Highlights & Insights

  1. "Long-text summarization primarily relies on memory capacity"—this profound insight explains why the reasoning advantages of larger LLMs fail to manifest in this task.
  2. Highly valuable dataset construction methodology: The workflow of multi-scale sampling, sliding windows, and human annotation is highly reusable.
  3. Quantification of prompt type impacts: The MSE metric visually illustrates how prompt placement differently affects various models, offering practical guidance for real-world applications.
  4. Thorough leakage risk control: A multi-pronged approach combining newly published books, LLM-based detection, and rigorous filtering.
  5. Systematic and comprehensive fine-tuning exploration: Validation from multiple angles including Base vs.

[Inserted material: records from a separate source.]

-- ==== Sys2Proof/Machine/CoreRegs.lean ====
section
/-! DEFINITION. The registers of a core block: reading, the bits software and records may write, writing, clearing
(R92 to R94, R97; register tables of spec/03 to 10, 13 and 14). -/

namespace Sys2Proof.Machine

/-- Registers of a core block, by group; a number is the register's index within its group. -/
inductive CoreReg where
  | seqStat | seqPc | seqStarve | seqInfo | seqJtick | latprof
  | lc (n : Fin 8) | scalar (n : Fin 64)
  | numCtl | numStat | numWaf | seedLo | seedHi | rngStep
  | tcfg (n : Fin 32) | tsrr (n : Fin 32) | tileState
  | jtab (n : Fin 8) | jtabx (n : Fin 8)
  | arrStat (m : Fin 4) | ckctl (m : Fin 4) | ckstat (m : Fin 4) | repair (m : Fin 4)
  | rowMap (m : Fin 4) (i : Fin 128) | colMap (m : Fin 4) (i : Fin 128)
  | mvuCtl | mvuStat | mvuSkip
  | span | flmStat | flmCnt | flmErr
  | vecStat | rngctx (n : Fin 4) | sclCtl | sclStat | sxflag (ctx hi : Bool)
  | wabCtl (w : Bool) | wabStat (w : Bool)
  | sqCfg (q : Fin 16) | sqList (q : Fin 16) | sqBase (q : Fin 16) | sqNext (q : Fin 16) | sqStat (q : Fin 16)
  | sqDpos (q : Fin 16) | sqHead (q : Fin 16)
  | wheel0 | wheel1 | credwd | stall | bqStat (b : Fin 8) | bqHead (b : Fin 8)
  | chCfg (e : Fin 32) | chRing (e : Fin 32) | chStat (e : Fin 32) | chFlag (e : Fin 32) | chHead (e : Fin 32) (j : Fin 4)
  | chDiscards | chCmd
  | kCfg (q : Fin 8) | kStat (q : Fin 8) | kHead (q : Fin 8) (j : Fin 4)
  | xrRing | xrStat | xcomp | xflag (f : Fin 8)
  | bundleWord (b : Fin 4096) (j : Fin 4)
  deriving DecidableEq, Repr

/-- Index of a register in a group of `n` registers spaced by `gap` bytes from `base`. -/
def regIndex (off base gap n : Nat) : Option (Fin n) :=
  if base ≤ off ∧ (off - base) % gap = 0 then
    (if h : (off - base) / gap < n then some ⟨(off - base) / gap, h⟩ else none)
  else none

/-- The first answer of a list of tries. -/
def firstSome {α : Type} : List (Option α) → Option α
  | [] => none
  | some a :: _ => some a
  | none :: r => firstSome r

/-- The register of array block `m` at an offset within the block (spec/05, Tables 7 to 11). -/
def arrRegAt (m : Fin 4) (o : Nat) : Option CoreReg :=
  match o with
  | 0x000 => some (.arrStat m)
  | 0x008 => some (.ckctl m)
  | 0x010 => some (.ckstat m)
  | 0x018 => some (.repair m)
  | _ => firstSome [(regIndex o 0x400 8 128).map (.rowMap m), (regIndex o 0x800 8 128).map (.colMap m)]

/-- The register of a stream queue at an offset within its 0x40 bytes (spec/09, Tables 7 to 9). -/
def sqRegAt (q : Fin 16) (o : Nat) : Option CoreReg :=
  match o with
  | 0x00 => some (.sqCfg q)
  | 0x08 => some (.sqList q)
  | 0x10 => some (.sqBase q)
  | 0x18 => some (.sqNext q)
  | 0x20 => some (.sqStat q)
  | 0x28 => some (.sqDpos q)
  | 0x30 => some (.sqHead q)
  | _ => none

/-- The register of an endpoint at an offset within its 0x40 bytes (spec/10, Tables 7 and 8). -/
def chRegAt (e : Fin 32) (o : Nat) : Option CoreReg :=
  match o with
  | 0x00 => some (.chCfg e)
  | 0x08 => some (.chRing e)
  | 0x10 => some (.chStat e)
  | 0x18 => some (.chFlag e)
  | _ => (regIndex o 0x20 8 4).map (.chHead e)

/-- The register of a combining queue at an offset within its 0x40 bytes (spec/10, Table 10). -/
def kRegAt (q : Fin 8) (o : Nat) : Option CoreReg :=
  match o with
  | 0x00 => some (.kCfg q)
  | 0x08 => some (.kStat q)
  | _ => (regIndex o 0x10 8 4).map (.kHead q)

/-- The register at a byte offset of a core block, a multiple of 8; none where no register lies. -/
def coreRegAt (off : Nat) : Option CoreReg :=
  if off % 8 ≠ 0 then none
  else if 0x20000 ≤ off then
    (if h : (off - 0x20000) / 32 < 4096 then
      some (.bundleWord ⟨(off - 0x20000) / 32, h⟩ ⟨(off - 0x20000) % 32 / 8 % 4, Nat.mod_lt _ (by decide)⟩)
    else none)
  else if 0x1000 ≤ off ∧ off < 0x5000 then
    arrRegAt ⟨(off / 0x1000 - 1) % 4, Nat.mod_lt _ (by decide)⟩ (off % 0x1000)
  else if 0x9000 ≤ off ∧ off < 0x9400 then
    sqRegAt ⟨(off - 0x9000) / 0x40 % 16, Nat.mod_lt _ (by decide)⟩ (off % 0x40)
  else if 0xA000 ≤ off ∧ off < 0xA800 then
    chRegAt ⟨(off - 0xA000) / 0x40 % 32, Nat.mod_lt _ (by decide)⟩ (off % 0x40)
  else if 0xAA00 ≤ off ∧ off < 0xAC00 then
    kRegAt ⟨(off - 0xAA00) / 0x40 % 8, Nat.mod_lt _ (by decide)⟩ (off % 0x40)
  else
    match off with
    | 0x000 => some .seqStat
    | 0x008 => some .seqPc
    | 0x010 => some .seqStarve
    | 0x018 => some .seqInfo
    | 0x020 => some .seqJtick
    | 0x0F8 => some .latprof
    | 0x300 => some .numCtl
    | 0x308 => some .numStat
    | 0x310 => some .numWaf
    | 0x318 => some .seedLo
    | 0x320 => some .seedHi
    | 0x328 => some .rngStep
    | 0x600 => some .tileState
    | 0x5000 => some .mvuCtl
    | 0x5008 => some .mvuStat
    | 0x5010 => some .mvuSkip
    | 0x6000 => some .span
    | 0x6008 => some .flmStat
    | 0x6010 => some .flmCnt
    | 0x6018 => some .flmErr
    | 0x7000 => some .vecStat
    | 0x7040 => some .sclCtl
    | 0x7048 => some .sclStat
    | 0x7080 => some (.sxflag false false)
    | 0x7088 => some (.sxflag false true)
    | 0x7090 => some (.sxflag true false)
    | 0x7098 => some (.sxflag true true)
    | 0x8000 => some (.wabCtl false)
    | 0x8008 => some (.wabCtl true)
    | 0x8010 => some (.wabStat false)
    | 0x8018 => some (.wabStat true)
    | 0x9400 => some .wheel0
    | 0x9408 => some .wheel1
    | 0x9410 => some .credwd
    | 0x9418 => some .stall
    | 0xA800 => some .chDiscards
    | 0xA808 => some .chCmd
    | 0xB000 => some .xrRing
    | 0xB008 => some .xrStat
    | 0xB010 => some .xcomp
    | _ => firstSome
        [(regIndex off 0x040 8 8).map .lc, (regIndex off 0x100 8 64).map .scalar, (regIndex off 0x400 8 32).map .tcfg,
         (regIndex off 0x500 8 32).map .tsrr, (regIndex off 0x680 8 8).map .jtab, (regIndex off 0x6C0 8 8).map .jtabx,
         (regIndex off 0x7010 8 4).map .rngctx, (regIndex off 0x9480 16 8).map .bqStat,
         (regIndex off 0x9488 16 8).map .bqHead, (regIndex off 0xB040 8 8).map .xflag]

/-- Ones in bits `[lo + w - 1 : lo]`. -/
def onesAt (lo w : Nat) : Nat := (2 ^ w - 1) * 2 ^ lo

/-- The bits of a register marked RW, and WO in a register that has RW fields: those a record may set (R93). 0 for a register
without RW fields. -/
def coreRwMask : CoreReg → Nat
  | .scalar _ => onesAt 0 64
  | .numCtl => 1
  | .seedLo | .seedHi => onesAt 0 64
  | .rngStep => onesAt 0 40
  | .tcfg _ => onesAt 0 19
  | .tsrr _ => onesAt 0 9
  | .jtab _ => onesAt 0 64
  | .jtabx _ => onesAt 0 48
  | .ckctl _ => onesAt 0 7
  | .mvuCtl => onesAt 0 5
  | .rngctx _ => onesAt 0 30
  | .sclCtl => onesAt 0 15 + onesAt 16 11 + onesAt 32 8
  | .wabCtl _ => 1 + onesAt 2 11
  | .sqCfg _ => onesAt 0 41
  | .sqList _ => onesAt 0 18 + onesAt 32 18
  | .sqBase _ | .sqNext _ => onesAt 0 48
  | .wheel0 | .wheel1 => onesAt 0 64
  | .credwd => onesAt 0 32
  | .chCfg _ => onesAt 0 29
  | .chRing _ | .xrRing => onesAt 0 18 + onesAt 32 10
  | .kCfg _ => onesAt 0 6 + onesAt 8 18 + onesAt 32 16
  | .latprof => onesAt 0 3
  | .bundleWord _ _ => onesAt 0 64
  | _ => 0

/-- May a record write this register: an RW register of the core block other than SEQ_LATPROF and the schedule store (R93). -/
def recordMay (r : CoreReg) : Bool :=
  match r with
  | .latprof => false
  | .bundleWord _ _ => false
  | _ => coreRwMask r != 0

/-! ### Reading -/

/-- The state code of a sequencer (spec/04, Table 7). -/
def runCode : CoreRun → Nat
  | .idle => 0
  | .running => 1
  | .stopped => 2
  | .fenced => 3

/-- The code of a weight storage (spec/05, Table 7). -/
def weightCode : WKind → Nat
  | .empty => 0
  | .dense => 1
  | .s24 => 2
  | .s28 => 3

/-- The physical line of logical line `k`: failed lines are skipped (R121). -/
def physLine (m : LineMap) (k : Nat) : Nat :=
  let bad := (List.range 130).filter (fun p => m.badA.toNat == p || m.badB.toNat == p)
  ((List.range 130).filter (fun p => !bad.contains p)).getD k 129

/-- Failed lines of a map. -/
def badLines (m : LineMap) : Nat := bitNat (m.badA != 0xFF#8) + bitNat (m.badB != 0xFF#8)

/-- A map register: PHYS, FEED and DRAIN (R121). -/
def mapReg (m : LineMap) (k : Nat) : Nat :=
  let p := physLine m k
  packFields [(0, p), (8, p), (16, 2 - (p - k))]

/-- A tile's configuration register. -/
def tcfgReg (c : TileCfg) : Nat :=
  packFields [(0, c.rows.toNat), (8, c.rowb.toNat), (13, c.fmt.toNat), (18, bitNat c.axis)]

/-- A flag of the softmax flag registers. -/
def sxflagReg (m : List (Nat × BitVec 2)) (hi : Bool) : Nat :=
  packFields ((List.range 32).map (fun i => (2 * i, (cellGet 0#2 m (if hi then 32 + i else i)).toNat)))

/-- Word `j` of four words. -/
def descWord (d : Desc) (j : Fin 4) : Nat :=
  match j with
  | 0 => d.word0.toNat
  | 1 => d.word1.toNat
  | 2 => d.word2.toNat
  | 3 => d.word3.toNat

/-- Is the wide engine present: not on the XKN-8848-G (R3, R176, R388). -/
def hasWide (s : State) : Bool := s.part != 0x30#8

/-- The value of a register of a core (the register tables of spec/03 to 10, 13 and 14). -/
def coreRegRead (s : State) (c : CoreId) (r : CoreReg) : Nat :=
  let k := coreAt s c
  let q := k.seq
  let now := unitNow s c
  let period := periodAt s c
  match r with
  | .seqStat => packFields [(0, runCode q.run), (16, q.tag.toNat), (32, q.runq.length)]
  | .seqPc => packFields [(0, q.lastBundle.toNat), (32, q.ltick.toNat)]
  | .seqStarve => q.starve.toNat
  | .seqInfo => packFields [(0, 0x1000), (16, 0x40), (24, 8)]
  | .seqJtick => q.jtick.toNat
  | .latprof => q.latprof.toNat
  | .lc n =>
    let l := q.loops.get n
    packFields [(0, l.iter.toNat), (24, l.count.toNat), (48, bitNat l.active)]
  | .scalar n => (sreg k n).toNat
  | .numCtl => bitNat k.reg.cvtOvf
  | .numStat => packFields [(0, k.satCount.toNat), (32, k.nanZero.toNat)]
  | .numWaf => packFields [(0, k.wafOvf.toNat), (32, k.wafNan.toNat)]
  | .seedLo => fieldOf k.reg.seed.toNat 0 64
  | .seedHi => fieldOf k.reg.seed.toNat 64 64
  | .rngStep => k.reg.step.toNat
  | .tcfg n => tcfgReg (tileOf k n).cfg
  | .tsrr n => packFields [(0, (tileOf k n).nextRow.toNat), (8, bitNat (tileOf k n).pending)]
  | .tileState => packFields ((List.finRange 32).map (fun n => (n.val, bitNat (tileOf k n).empty)))
  | .jtab n =>
    let j := q.juncs.get n
    packFields [(0, j.join.toNat), (12, j.nvar.toNat), (16, (j.vars.get 0).toNat), (28, (j.vars.get 1).toNat),
      (40, (j.vars.get 2).toNat), (52, (j.vars.get 3).toNat)]
  | .jtabx n =>
    let j := q.juncs.get n
    packFields [(0, (j.vars.get 4).toNat), (12, (j.vars.get 5).toNat), (24, (j.vars.get 6).toNat), (36, (j.vars.get 7).toNat)]
  | .arrStat m =>
    let a := arrOf k m
    packFields [(0, bitNat a.fill), (1, weightCode a.active.kind), (3, weightCode a.shadow.kind), (5, bitNat a.acc0.int),
      (6, bitNat a.acc1.int), (7, bitNat (decide (now < a.feedUntil))), (8, a.active.fmt.toNat), (13, bitNat a.active.axisCols)]
  | .ckctl m =>
    let x := k.reg.ckctl.get m
    packFields [(0, bitNat x.enW), (1, bitNat x.enN), (2, x.tol.toNat)]
  | .ckstat m =>
    let a := arrOf k m
    packFields [(0, a.ckChecked.toNat), (32, a.ckRow.toNat), (39, bitNat a.ckBank), (40, bitNat a.ckMismatch)]
  | .repair m =>
    let a := arrOf k m
    packFields [(0, a.rowMap.badA.toNat), (8, a.rowMap.badB.toNat), (16, a.colMap.badA.toNat), (24, a.colMap.badB.toNat),
      (32, 2 - badLines a.rowMap), (34, 2 - badLines a.colMap)]
  | .rowMap m i => mapReg (arrOf k m).rowMap i.val
  | .colMap m i => mapReg (arrOf k m).colMap i.val
  | .mvuCtl => k.reg.wfmt.toNat
  | .mvuStat =>
    packFields [(0, bitNat (decide (now < k.mvu.feedUntil))), (1, k.mvu.bufFmt.toNat), (6, bitNat k.mvu.bank0.int),
      (7, bitNat k.mvu.bank1.int)]
  | .mvuSkip => k.mvu.skip.toNat
  | .span => packFields [(0, k.spanCw.toNat), (8, k.spanCcw.toNat)]
  | .flmStat =>
    let f (o : Option Flit) (g : Flit → Nat) : Nat := match o with | some x => g x | none => 0
    packFields [(0, bitNat (fsendBusy k .cw)), (1, bitNat (fsendBusy k .ccw)),
      (2, f k.ringCw (fun _ => 1)), (3, f k.ringCw (fun x => x.ttl.toNat)), (10, f k.ringCw (fun x => x.tag.toNat)),
      (18, f k.ringCcw (fun _ => 1)), (19, f k.ringCcw (fun x => x.ttl.toNat)), (26, f k.ringCcw (fun x => x.tag.toNat))]
  | .flmCnt => packFields [(0, k.flmSent.toNat), (32, k.flmCaptured.toNat)]
  | .flmErr => packFields [(0, bitNat k.flmCrcErr), (1, bitNat k.flmCollision), (2, bitNat k.flmDir), (32, k.flmTick.toNat)]
  | .vecStat =>
    let held := decide (now < k.vec.pipeUntil)
    packFields [(0, bitNat held), (8, if held then k.vec.opcode.toNat else 0)]
  | .rngctx n => packFields [(0, (k.reg.rngctx.get n).stream.toNat), (24, (k.reg.rngctx.get n).idx.val)]
  | .sclCtl => packFields [(0, k.reg.sclBase.toNat), (16, k.reg.sclCount.toNat), (32, k.reg.sclEmin.toNat)]
  | .sclStat => packFields [(0, k.vec.sclCur.toNat), (11, bitNat (!k.vec.sclClosed.isEmpty)), (32, k.vec.sclWraps.toNat)]
  | .sxflag ctx hi => sxflagReg (if ctx then k.vec.sxflag1 else k.vec.sxflag0) hi
  | .wabCtl w => if hasWide s then packFields [(0, bitNat (wideOf k w).mode), (2, (wideOf k w).anchor.toNat)] else 0
  | .wabStat w =>
    if hasWide s then
      packFields [(0, bitNat (wideOf k w).nan), (1, bitNat (wideOf k w).ovf), (16, (wideOf k w).adds.toNat)]
    else 0
  | .sqCfg n =>
    let x := qOf k n
    packFields [(0, x.esize.toNat), (9, x.qbase.toNat), (27, x.limit.toNat), (39, bitNat x.write), (40, bitNat x.persist)]
  | .sqList n => packFields [(0, (qOf k n).lbase.toNat), (32, (qOf k n).llen.toNat)]
  | .sqBase n => (qOf k n).base.toNat
  | .sqNext n => packFields [(0, (qOf k n).next.toNat), (63, bitNat (qOf k n).staged)]
  | .sqStat n =>
    let x := qOf k n
    packFields [(0, qReadable x period), (7, x.entries.length - qReadable x period), (14, qOutstanding x),
      (26, bitNat x.cblocked), (32, match x.entries with | e :: _ => e.tag.toNat | [] => 0)]
  | .sqDpos n => packFields [(0, (qOf k n).released.toNat), (24, (qOf k n).started.toNat)]
  | .sqHead n => if qReadable (qOf k n) period = 0 then 0 else leNat (qHeadBytes k n 8)
  | .wheel0 => k.skd.wheel0.toNat
  | .wheel1 => k.skd.wheel1.toNat
  | .credwd => k.skd.credwd.toNat
  | .stall =>
    let x := k.skd.stall
    packFields [(0, x.queue.toNat), (4, x.waited.toNat), (8, x.kind.toNat), (32, x.period.toNat)]
  | .bqStat b => (boomOf k b).length
  | .bqHead b => match boomOf k b with | h :: _ => h.toNat | [] => 0
  | .chCfg e => (epOf k e).word.toNat
  | .chRing e => packFields [(0, (epOf k e).rbase.toNat), (32, (epOf k e).rlen.toNat)]
  | .chStat e =>
    let x := epOf k e
    let waits := (regionAt s (regionOf c)).waits.any (fun h => decide (h.core = some c ∧ h.detail0.toNat = 0x100 + e.val))
    packFields [(0, bitNat x.isOpen), (1, bitNat (x.isOpen && chRecv x.word)), (2, x.credits.toNat), (9, x.occ.toNat),
      (16, x.gen.toNat), (20, bitNat x.peerClosed), (21, bitNat waits), (32, x.pos.toNat)]
  | .chFlag e => (epOf k e).flag.toNat
  | .chHead e j => match (epOf k e).held with | d :: _ => descWord d j | [] => 0
  | .chDiscards => k.chDiscards.toNat
  | .chCmd => 0
  | .kCfg n =>
    let x := combOf k n
    packFields [(0, bitNat x.mode), (1, bitNat x.wt), (2, x.sq.val), (8, x.abase.toNat), (32, x.awords.toNat)]
  | .kStat n =>
    let x := combOf k n
    packFields [(0, x.entries.length), (5, bitNat x.busy), (8, x.done.toNat)]
  | .kHead n j => match (combOf k n).entries with | e :: _ => descWord e.words j | [] => 0
  | .xrRing => packFields [(0, k.xrBase.toNat), (32, k.xrLen.toNat)]
  | .xrStat => packFields [(0, k.xrPos.toNat), (10, Nat.min (k.links.filter (fun l => !l.acked)).length 64)]
  | .xcomp => k.xcomp.toNat
  | .xflag f => (k.xflags.get f).toNat
  | .bundleWord b j => fieldOf (cellGet 0#256 q.store b.val).toNat (64 * j.val) 64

Chat comparison, short-text training for long-text generalization, and RoPE extrapolation.

Limitations & Future Work

  1. Restricted to the Chinese novel domain: The summarization style and structure may not generalize well to other domains like academic papers or news.
  2. Limitations of ROUGE-L evaluation: The paper acknowledges the significant gap between ROUGE-L and human preferences, yet does not propose a superior alternative.
  3. The 3XL subset contains only 110 instances: The statistical reliability of evaluations at the 128k length remains somewhat limited.
  4. Annotation quality depends heavily on annotator comprehension: Long-text annotation is inherently demanding for human evaluators, making individual differences difficult to eliminate completely.
  5. Lack of evaluation on the latest models like o1 or Claude
  • Compared to BookSum: CNNSum is more recent, multi-scaled, specifically Chinese, and human-annotated, comprehensively outperforming the older benchmark in design.
  • Compared to CLongEval-LStSum: While the latter utilizes GPT-4 to synthesize labels across mixed lengths, CNNSum achieves greater reliability in extrapolation evaluations.
  • Insights for fine-tuning strategies: Training on short texts to generalize to long contexts is particularly effective for models scaled with RoPE ABF, offering an affordable path to boost long-context capabilities.
  • The discovery regarding "subjective commentary vs. objective plot" provides actionable guidance for prompt design, suggesting that LLMs should be explicitly instructed to avoid evaluative language.

Rating

  • Novelty: ⭐⭐⭐ — The core contribution lies in the benchmark construction; the methodology itself is not highly novel.
  • Experimental Thoroughness: ⭐⭐⭐⭐⭐ — Comprehensive evaluation over 20+ models, coverage of both proprietary and open-source models, and a systematic exploration of fine-tuning and extrapolation.
  • Writing Quality: ⭐⭐⭐⭐ — Highly clear summaries of findings, rich tables, and a well-structured narrative.
  • Value: ⭐⭐⭐⭐ — Fills the gap in Chinese long-text summarization benchmarks; the insights offer practical guidance for real-world applications.